Directions for this task:
Every line of the entries below from the one containing "if b ≤ a then some (a - b) else none" to the one containing "q with store", both ends included, must be written out exactly. No other line belongs in the answer.

[Collected data]
/-- The stored rows that rotation position `p` owns in frame `f`, in the order in which it produces them: its
blocks in turn, a block's lines in turn. A stage of channel groups owns a slot in every row. -/
def slotRowsOf (s : SlotImg) (p f : Nat) : List Nat :=
  if s.grouped then List.range s.rows
  else
    ((List.range (slotBlocks s)).filter (fun b => ((f - s.base) * (slotBlocks s) + b) % max s.ncore 1 == p)).flatMap (fun b =>
      ((List.range s.rb).map (fun i => b / s.members * s.rb + i)).filterMap (fun y =>
        if y < (slotLines s) then some (y * s.members + b % s.members) else none))

/-- Place within the frame's cells of word `j` that position `p` writes in frame `f`; none past its slots. -/
def slotPlace (s : SlotImg) (p f j : Nat) : Option Nat :=
  match (slotRowsOf s p f)[j / max s.words 1]? with
  | none => none
  | some row => some (1 + row * (slotRowWords s) + (if s.grouped then p * s.words else 0) + j % max s.words 1)

/-- The slots in force in a frame (R521). Assumption 39 (DESIGN CHOICE): safe. -/
def Queue.slotFor (q : Queue) (s : SlotImg) (f : Nat) : SlotImg := if f < s.base then q.oldSlot.getD s else s

/-- Offset from the oldest cell of place `o` of frame `f`; none when it has been freed. -/
def Queue.slotOff (q : Queue) (s : SlotImg) (f o : Nat) : Option Nat :=
  let a := f * (slotFrameWords s) + o
  let b := q.slotF * (slotFrameWords s) + q.slotO
  if b ≤ a then some (a - b) else none

/-- Extend the store with unfilled cells up to `n` cells. -/
def Queue.reserve (q : Queue) (n : Nat) : Queue :=
  { q with store := q.store ++ List.replicate (n - q.store.length) none }

/-- A marker that a core of the stage writes: the first of its frame fills the marker slot; a later one ORs its
FLAGS while the slot is unread and is discarded. -/
def Queue.putSlotMarker (q : Queue) (s : SlotImg) (port : Nat) (w : QWord) : Queue :=
  let f := (q.prod port).slotFrame
  let q1 := q.modProd port (fun x => { x with slotFrame := f + 1, slotWord := 0 })
  match q1.slotOff s f 0 with
  | none => q1
  | some i =>
    let q2 := q1.reserve (i + 1)
    match q2.store[i]? with
    | some (some v) =>
      if q2.rcvs.all (fun r => pdist q2.old r.r ≤ i) then
        q2.setCell i { v with payload := v.payload ||| ((0#8 ++ w.flags) ++ 0#48) }
      else q2
    | _ => q2.setCell i w

/-- A word that a core of the stage writes in the frame it has begun. -/
def Queue.putSlotWord (q : Queue) (s : SlotImg) (port : Nat) (w : QWord) : Queue :=
  let p := q.prod port
  let f := p.slotFrame - 1
  match slotPlace (q.slotFor s f) port f p.slotWord with
  | none => { q with winerr := satInc q.winerr }
  | some o =>
    let q1 := q.modProd port (fun x => { x with slotWord := p.slotWord + 1 })
    match q1.slotOff s f o with
    | none => q1
    | some i => (q1.reserve (i + 1)).setCell i w

/-- The cell that a producer's `k`-th next word of a slotted edge needs, as a count of cells from the oldest. -/
def Queue.slotNeed (q : Queue) (s : SlotImg) (port k : Nat) : Nat :=
  let p := q.prod port
  let f := p.slotFrame - 1
  match slotPlace (q.slotFor s f) port f (p.slotWord + k) with
  | some o => (match q.slotOff s f o with | some i => i + 1 | none => 0)
  | none => (match q.slotOff s p.slotFrame 0 with | some i => i + 1 | none => 0)

/-- The void words of a voided position's slots, where the turn has come: the first unfilled cell belongs to the
run. Fills the cells of the run's slots from there, as far as `space` cells reach. -/
def Queue.fillVoid (q : Queue) (s : SlotImg) (v : VoidRun) (space : Nat) : Queue × Bool :=
  let cells := ((List.range (v.last - v.first)).map (fun k => v.first + k)).filterMap (fun j =>
    match slotPlace (q.slotFor s v.frame) v.pos v.frame j with
    | some o => (match q.slotOff s v.frame o with | some i => some (i, o) | none => none)
    | none => none)
  let fits := cells.all (fun c => c.1 < space)
  let now := cells.filter (fun c => c.1 < space)
  let q1 := now.foldl (fun x c =>
    let y := x.reserve (c.1 + 1)
    match y.store[c.1]? with
    | some none => y.setCell c.1 (voidWord q.lastEpoch ((c.2 - 1) % (slotRowWords s) + 1 == (slotRowWords s))
        (c.2 + 1 == (slotFrameWords s)))
    | _ => y) q
  (q1, fits)

/-! ## The lanes (R264) and the boundary of a partition (R46, R279) -/

/-- A forced segment carries the words of the queue's edge, or the reads of receiver `r`.
Assumption 42 (DEDUCED): unsafe. -/
def Dev.laneForced (d : Dev) (id : QueueId) (r : Option (BitVec 10)) : Bool :=
  d.parts.any (fun e => e.2.segs.any (fun g => g.2.forced && g.2.q == some id && g.2.rcv == r))

/-- A forced segment carries the words of a producer port. -/
def Dev.portForced (d : Dev) (id : QueueId) (port : BitVec 10) : Bool :=
  d.parts.any (fun e => e.2.segs.any (fun g =>
    g.2.forced && g.2.q == some id && g.2.rcv.isNone && (g.2.port.isNone || g.2.port == some port)))

/-- The queue exists and its owner runs. -/
def Dev.queueLive (d : Dev) (id : QueueId) : Bool :=
  (d.queue id).cap != 0 && (d.part (partOfQueue id)).live && !(d.cluster (clusterOfQueue id)).inReset

/-- The census watches the queue: some receiver lies in a partition (R242). -/
def Queue.watched (q : Queue) : Bool := q.cap != 0 && q.rcvs.any (fun r => r.part.isSome)

/-- A watched queue moves (R241): the census of its partition starts again. -/
def Dev.moved (d : Dev) (id : QueueId) : Dev :=
  if (d.queue id).watched then d.modPart (partOfQueue id) (fun p => { p with dlkCnt := 0#17 }) else d

/-- A queue moves by a change. -/
def Dev.moveQueue (d : Dev) (id : QueueId) (f : Queue → Queue) : Dev := (d.modQueue id f).moved id

/-- The queue's partition is frozen: its contents and pointers are kept (R247). -/
def Dev.queueFrozen (d : Dev) (id : QueueId) : Bool := (d.part (partOfQueue id)).frozen

/-- The epoch that the words of a queue carry now: its network's, or that of the network's companions (R249, R365). -/
def Dev.epochOf (d : Dev) (id : QueueId) : BitVec 3 :=
  let x := d.net (d.queue id).net
  if d.companion (d.queue id).net (partOfQueue id) then x.aepoch else x.epoch

/-! ## The census' hold (R244, R247) -/

/-- The census of a partition holds its count. -/
def Dev.censusHeld (d : Dev) (p : PartId) : Bool :=
  let x := d.part p
  !(x.cast == .released || x.cast == .stopped) || x.frozen || x.power != .on || x.inReset
    || (coresOfPart p).any (fun c => (d.core c).state == .waitd)
    || (d.partsOfNet x.net).any (fun o => (d.part o).act.isSome || (d.part o).frozen)

/-- A hold of the census may have ended: the count restarts at 0 when the last one has. -/
def Dev.censusBack (d : Dev) (p : PartId) : Dev :=
  if d.censusHeld p then d else d.modPart p (fun x => { x with dlkCnt := 0#17 })

/-- The censuses of a network's partitions may go on. -/
def Dev.censusBackNet (d : Dev) (n : NetId) : Dev := (d.partsOfNet n).foldl (fun d p => d.censusBack p) d

/-- Receivers in a partition that is in reset, gated or not in service count as released up to T (R46, R308, Table 6-9).
Assumption 41 (DESIGN CHOICE): unsafe. -/
def Dev.resetRcvs (d : Dev) (q : Queue) : Queue :=
  { q with rcvs := q.rcvs.map (fun r =>
      match r.part with
      | some p => if !(d.part p).live || r.gone then { r with h := q.tail, r := q.tail, m := none, gap := none, skip := 0, owed := none } else r
      | none => r) }

/-- Put a queue back after a change: receivers in reset follow T, waiting receivers release, lagging ones are
detached, freed words leave. -/
def Dev.putQueue (d : Dev) (id : QueueId) (q : Queue) : Dev :=
  (d.setQueue id ((d.resetRcvs q).awaitAll.passVacant.payOwed.detachLag).settle).moved id

/-! ## Spilling (R236 to R240) -/

/-- The 512 bytes of a spill burst (Table 6-7). An unfilled length slot is stored with V = 0. -/
def spillBytes (cells : List (Option QWord)) (seq : W32) (id : QueueId) : List Byte :=
  (cells.flatMap (fun c => match c with | some w => bytes64 w.payload | none => List.replicate 8 0#8))
    ++ cells.map (fun c => match c with | some w => w.tag | none => 0#8)
    ++ bytes32 seq ++ bytes16 (id.setWidth 16) ++ [0#8, 0#8]

/-- Device address of a burst of the spill ring. -/
def Queue.burstAddr (q : Queue) (slot : Nat) : Nat := q.spillBase.toNat + 512 * slot

/-- Write a full burst of the stager to the ring when it has room, one at a time: a class 0 burst (R239).
Assumption 37 (DEDUCED): unsafe. Assumption 38 (DESIGN CHOICE): safe. -/
def Dev.spillOut (d : Dev) (id : QueueId) : Dev :=
  let q := d.queue id
  if q.spillBusy || q.stager.length < 56 || q.elastic ≤ q.ring.length then d
  else
    let slot := match q.ring.getLast? with | some b => (b.slot + 1) % max q.elastic 1 | none => 0
    let a := q.burstAddr slot
    let p := partOfQueue id
    let d1 := d.setQueue id { q with spillBusy := true }
    match locate d.die1 a with
    | some pl => d1.toChannel { who := .spill id, cls := 0#2, part := p, write := true, addr := BitVec.ofNat 40 a, bytes := 512,
                                off := slot, tag := q.spillSeq.setWidth 64 } pl.1
    | none => (d1.setQueue id { q with stager := q.stager.drop 56, ring := q.ring ++ [⟨q.spillSeq, slot⟩],
                                       spillSeq := q.spillSeq + 1#32, spwords := satAdd q.spwords 56 }).tfault (.spill id) p a

/-- A spill burst is written: its words leave the stager for the ring. Assumption 37 (DEDUCED): unsafe.
Assumption 38 (DESIGN CHOICE): safe. -/
def Dev.spillEnd (d : Dev) (id : QueueId) (b : BurstReq) : Dev :=
  let q := d.queue id
  if !q.spillBusy || q.spillSeq.setWidth 64 != b.tag then d
  else
    let d1 := d.setQueue id { q with spillBusy := false, stager := q.stager.drop 56, ring := q.ring ++ [⟨q.spillSeq, b.off⟩],
                                     spillSeq := q.spillSeq + 1#32, spwords := satAdd q.spwords 56 }
    ((if b.cause == 0 then d1.writeBytes b.addr.toNat (spillBytes (q.stager.take 56) q.spillSeq id) else d1).moved id).spillOut id

/-- The cells of a returned burst: its words, or 56 void words after a spill error (R240). -/
def burstCells (bytes : List Byte) (ok : Bool) : List (Option QWord) :=
  (List.range 56).map (fun i =>
    let t := bytes.getD (448 + i) 0#8
    let w := wordOfTag (BitVec.ofNat 64 (leNat ((bytes.drop (8 * i)).take 8))) t
    if ok then w else some (voidWord (t.extractLsb' 5 3) (t.getLsbD 3) (t.getLsbD 4)))

/-- Put the words held for length slots into the cells of a returned burst, whose first position is `p`. -/
def Queue.placeHeld (q : Queue) (p : W32) (cells : List (Option QWord)) : List (Option QWord) × List (W32 × QWord) :=
  (q.held.foldl (fun c h => if pdist p h.1 < 56 then c.set (pdist p h.1) (some h.2) else c) cells,
   q.held.filter (fun h => !decide (pdist p h.1 < 56)))

/-- A returned burst enters the on-chip part (R236, R240, R569). Assumption 38 (DESIGN CHOICE): safe. -/
def Dev.spillBack (d : Dev) (id : QueueId) (b : BurstReq) : Dev :=
  let q := d.queue id
  match q.ring with
  | [] => d
  | _ :: rest =>
    if !q.retBusy || q.retSeq.setWidth 64 != b.tag then d
    else
      let p := partOfQueue id
      let q1 := { q with ring := rest, retSeq := q.retSeq + 1#32, retBusy := false }
      let here := q.old + BitVec.ofNat 32 q.store.length
      if b.cause == 0 then
        let bytes := d.readBytes b.addr.toNat 512
        let seq := BitVec.ofNat 32 (leNat ((bytes.drop 504).take 4))
        let qn := BitVec.ofNat 13 (leNat ((bytes.drop 508).take 2))
        let ok := seq == q.retSeq && qn == id
        let (cells, held) := q.placeHeld here (burstCells bytes ok)
        let d2 := d.putQueue id { q1.append false cells with
          held := held, sperr := if ok then q.sperr else satInc q.sperr }
        if ok then d2 else d2.raise 0x4003#16 p [arg32 id, q.retSeq, seq]
      else
        let (cells, held) := q.placeHeld here (List.replicate 56 (some (voidWord q.lastEpoch false false)))
        (d.putQueue id { q1.append false cells with held := held, sperr := satInc q.sperr }).raise 0x4003#16 p
          [arg32 id, q.retSeq, 0xFFFFFFFF#32]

Answer area:
  if b ≤ a then some (a - b) else none

/-- Extend the store with unfilled cells up to `n` cells. -/
def Queue.reserve (q : Queue) (n : Nat) : Queue :=
  { q with store := q.store ++ List.replicate (n - q.store.length) none }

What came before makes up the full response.